本作品からは、勝つことと敗けることに大きな差があることが分かります。
その差は、かんたんには埋まりません。

勝ったものは手にしたものを手放さないようにあらゆる手を尽くします。
敗けたものは勝って取り戻すためにあがく。
その対比が印象的でした。

勝負をするのは、ボクサーですが、その周囲にはボクシング関係者が数多くいます。
彼らの行動は、冷酷な思考に基づいていることが分かります。
その冷酷さも印象に残っています。

カシアス内藤さんに関わった関係者として、エディ・タウンゼントさんがいます。
エディさんはトレーナーとして、カシアス内藤さんと関わっていました。
本編の主題とは少し離れてしまいますが、エディさんのボクシング観も一読の価値があると思います。

キーワード3選

ジョー・メデル

ジョー・メデルのノックアウトシーンがボクシングの最高の瞬間の一つと感じられます。
一瞬の隙を突き、逆転する。

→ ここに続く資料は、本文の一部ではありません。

/-- The chopper switches at its two voltages while it is not locked and an over-current locks it; the regeneration limit
follows the bus voltage; the groups that asked are decided, the requests that waited too long are refused, the budget written
is taken, the measured power and an overload are shown, and the counters of page 0x0E are cleared. (R315, R316, R334, R336,
R338, R340, R341, R346, R348, R630) -/
def Obligations.RationRowsComplete : Prop :=
  (∀ (t mv : Nat) (b : Fin 2) (s : State), let u := (s.start t).settleHeat b
    let v := u.setBus b { u.bus b with mv := mv }
    v.fld 0x0E Ra.BR_LOAD_BR_TEMP_PCT b < 100 → v.flag 0x0E Ra.BUS_STATUS_CHOPPER_LOCKED b = false →
    exec (.brakeChopper t b mv) s =
      .next (if v.fld 0x0E Ra.BRAKE_V_BR_ON_V b * 1000 ≤ mv then v.setFld 0x0E Ra.BUS_STATUS_CHOPPER_ON 1 b
        else if mv ≤ v.fld 0x0E Ra.BRAKE_V_BR_OFF_V b * 1000 then v.setFld 0x0E Ra.BUS_STATUS_CHOPPER_ON 0 b
        else v)) ∧
  (∀ (t : Nat) (b : Fin 2) (s : State), let u := (s.start t).settleHeat b
    exec (.chopperOvercurrent t b) s = .next ((u.setBus b { u.bus b with hardLock := true }).lockChopper b true)) ∧
  (∀ (t mv : Nat) (b : Fin 2) (s : State), let u := (s.start t).settleHeat b
    let v := u.setBus b { u.bus b with mv := mv }
    let on := v.fld 0x0E Ra.BRAKE_V_BR_ON_V b * 1000
    let axes (f : Nat → Bool) : State := v.each (busPages b) fun v p =>
      (v.setFld p Ax.DRV_STATUS_REGEN_LIMITED (bool01 (f p))).driveLimit p
    let w := axes fun p => v.flag p Ax.DRV_STATUS_REGEN_LIMITED || decide (v.sfld p Ax.I_W_DC_I_DC < 0)
    let x := axes fun _ => false
    let ends (w : State) : State :=
      (w.setFld 0x0E Ra.BUS_STATUS_REGEN_LIMITED (bool01 ((busPages b).any fun p => w.flag p Ax.DRV_STATUS_REGEN_LIMITED))
        b).busLevel b 2 Ra.BUS_STATUS_REGEN_LIMITED
    (on + 4000 ≤ mv → exec (.regenLimited t b mv) s = .next (ends w)) ∧
    (mv < on + 2000 → exec (.regenLimited t b mv) s = .next (ends x))) ∧
  (∀ (t : Nat) (b : Fin 2) (s : State), let u := s.start t
    exec (.rationRequest t b) s =
      .next (((u.bus b).asked.foldl (fun v x => v.decideGroup b x.1 x.2) (u.setBus b { u.bus b with asked := [] })).settle b)) ∧
  (∀ (t : Nat) (b : Fin 2) (s : State), let u := s.start t
    let due := (u.bus b).waiting.filter fun r =>
      decide (r.since + u.fld 0x0E Ra.CLASS_CFG_MAX_DELAY_MS b (r.cls - 1) * 1000000 ≤ u.now)
    exec (.rationTimeout t b) s = .next ((due.foldl (fun v r => v.refuseWaiting b r 2) u).settle b)) ∧
  (∀ (t code gen : Nat) (b : Fin 2) (reg : Fin 5) (value : Word) (s : State), let u := s.start t
    let w : WriteReq := ⟨code, gen, 0x0E, 0x400 + 0x80 * b + 4 * reg, value⟩
    u.writeVerdict w = 0 →
    exec (.rationConfigWrite t code gen b reg value) s =
      .next (((u.store code 0x0E w.off value).settle b).writeReply w (u.pstate 0x0E) RC.done)) ∧
  (∀ (t : Nat) (watts amps : Int) (b : Fin 2) (s : State), let u := s.start t
    let v := (u.setSfld 0x0E Ra.BUS_P_P_IN_W (saturateSigned 16 watts) b).setSfld 0x0E Ra.BUS_P_I_IN_DA (saturateSigned 16 amps) b
    let v := v.setFld 0x0E Ra.PEAK_P_W (max (v.fld 0x0E Ra.PEAK_P_W b) (saturate 16 watts.toNat)) b
    let v := v.setBus b { v.bus b with
      overSince := if (v.fld 0x0E Ra.CAP_W b : Int) < watts then some ((v.bus b).overSince.getD v.now) else none }
    let long (k : Nat) : Bool := match (v.bus k).overSince with
      | some x => decide (x + 100000000 ≤ v.now)
      | none => false
    exec (.busOverload t b watts amps) s = .next (v.level 0x0E 4 (long 0 || long 1) (b.val * 2 ^ 8))) ∧
  (∀ (t : Nat) (q : Req) (s : State), let u := s.start t
    u.verdict q cmdRationClear = 0 →
    exec (.rationCountersClear t q) s =
      .next ((u.each [0, 1] fun v b =>
        (((v.setReg 0x0E (Ra.BUS_OUTCOMES_A_ADMITTED.pos b) 0).setReg 0x0E (Ra.BUS_OUTCOMES_B_DELAYED.pos b) 0).setFld 0x0E
          Ra.OVERDRAW_COUNT 0 b).setFld 0x0E Ra.PEAK_P_W 0 b).writeResult q (u.pstate q.page) RC.done))

/-- A clear line that fell while the axis closes trips it; FM_TEACH starts teaching with no samples, FM_REBASE takes the
friction learnt as the base, FM_CLEAR empties the map, OBS_INJECT asks for one test force; a bin of the map is written while
the map is open, and the threshold written takes effect. (R378, R380, R381) -/
def Obligations.ForceModelRowsComplete : Prop :=
  (∀ (t : Nat) (a : Fin 32) (s : State), let u := s.start t
    let p := axisPage a
    exec (.clearLineFall t a) s = .next ((u.lineFall p).settle (busOf p))) ∧
  (∀ (t : Nat) (q : Req) (s : State), let u := s.start t
    let p := q.page
    let v := (u.setFld p Ax.OBS_STATUS_MODEL_STATE 1).setFld p Ax.TEACH_LEFT (u.fld p Ax.LEARN_CFG_TEACH_N)
    u.verdict q (cmdFmTeach p) = 0 → u.fld p Ax.OBS_STATUS_MODEL_STATE ≠ 1 →
    exec (.fmTeach t q) s =
      .next (((v.modForce p fun f => { f with map := f.map.map fun e => (e.1, { e.2 with samples := 0 }) }).showModel
        p).writeResult q (u.pstate p) RC.done)) ∧
  (∀ (t : Nat) (q : Req) (s : State), let u := s.start t
    let p := q.page
    u.verdict q (cmdFmRebase p) = 0 →
    exec (.fmRebase t q) s =
      .next (((u.modForce p fun f => { f with map := f.map.map fun e =>
        (e.1, { e.2 with basePos := e.2.fricPos, baseNeg := e.2.fricNeg, frozenPos := false, frozenNeg := false }) }).showModel
          p).writeResult q (u.pstate p) RC.done)) ∧
  (∀ (t : Nat) (q : Req) (s : State), let u := s.start t
    let p := q.page
    u.verdict q (cmdFmClear p) = 0 →
    exec (.fmClear t q) s =
      .next (((((u.setFld p Ax.OBS_STATUS_MODEL_STATE 0).setFld p Ax.TEACH_LEFT 0).modForce p fun f =>
        { f with map := [] }).showModel p).writeResult q (u.pstate p) RC.done)) ∧
  (∀ (t : Nat) (q : Req) (s : State), let u := s.start t
    let p := q.page
    u.verdict q (cmdObsInject p) = 0 →
    exec (.obsInject t q) s =
      .next ((u.modForce p fun f => { f with inject := true }).writeResult q (u.pstate p) RC.done)) ∧
  (∀ (t code gen : Nat) (a : Fin 32) (j : Fin 128) (mass : Bool) (value : Word) (s : State), let u := s.start t
    let p := axisPage a
    let w : WriteReq := ⟨code, gen, p, 0x600 + 0x10 * j + (if mass then 8 else 0), value⟩
    u.writeVerdict w = 0 → u.mapOpen p = true →
    exec (.forceMapWrite t code gen a j mass value) s =
      .next ((u.writeBin p (u.mapBase code p + j) mass value).writeReply w (u.pstate p) RC.done)) ∧
  (∀ (t code gen : Nat) (a : Fin 32) (value : Word) (s : State), let u := s.start t
    let p := axisPage a
    let w : WriteReq := ⟨code, gen, p, Ax.OBS_THRESH.off, value⟩
    let v := u.store code p w.off value
    u.writeVerdict w = 0 →
    exec (.obsThreshWrite t code gen a value) s =
      .next ((v.setFld p Ax.THRESH_EFF (v.fld p Ax.OBS_THRESH)).writeReply w (u.pstate p) RC.done))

試合を決める瞬間を待つ姿は、ものすごく美しく強いように思われます。
沢木さんのボクシング観を形作った試合だと言えます。

金沢知良

ジョー・メデルと対の存在として、金沢知良さんが描写されます。
自分を全て解放してたたかう姿が、ボクシングのもう一つの極限であるように沢木さんは描きます。
そんな瞬間をもてる人間がどれだけいるのか。
この命題への答えが知りたくてボクシングを見つめ、カシアス内藤の試合を追いかけたのではないかと思うのです。

暗さ

本作品の雰囲気は決して明るくありません。
描かれる人物は華やかな世界にいるわけではないのです。
皆、ボクシングの試合を通して先に進もうとしているんですね。
湿っぽくはないのです。でも、明るくはない。
独特の雰囲気を持つノンフィクションになっていると思います。

印象に残った文章

カシアス内藤はまだボクシングをやめていなかった。なぜだろう。

> 「敗れざる者たち」(文春文庫)より引用

この作品の出発点となっている心情の描写だと思います。
率直な疑問が書かれていて、印象的でした。

おわりに

この作品の主題は、”ボクシングをどう捉えるか”ということだと思います。
登場する人物はボクシング観をそれぞれに持っています。
沢木さんのそれとの差異が、作品の深みとなっています。

ボクシングをやめられない人々の姿を描いた作品とも言えます。
やめられない姿を見つめ、そしてどうやったらやめられるのかと沢木さんは問うているように見えます。

カシアス内藤さんを描いた沢木さんの他の作品に、「一瞬の夏」があります。
「クレイになれなかった男」の後の作品になります。
本作品を読んだ後には、ぜひこちらも読んでいただきたいです。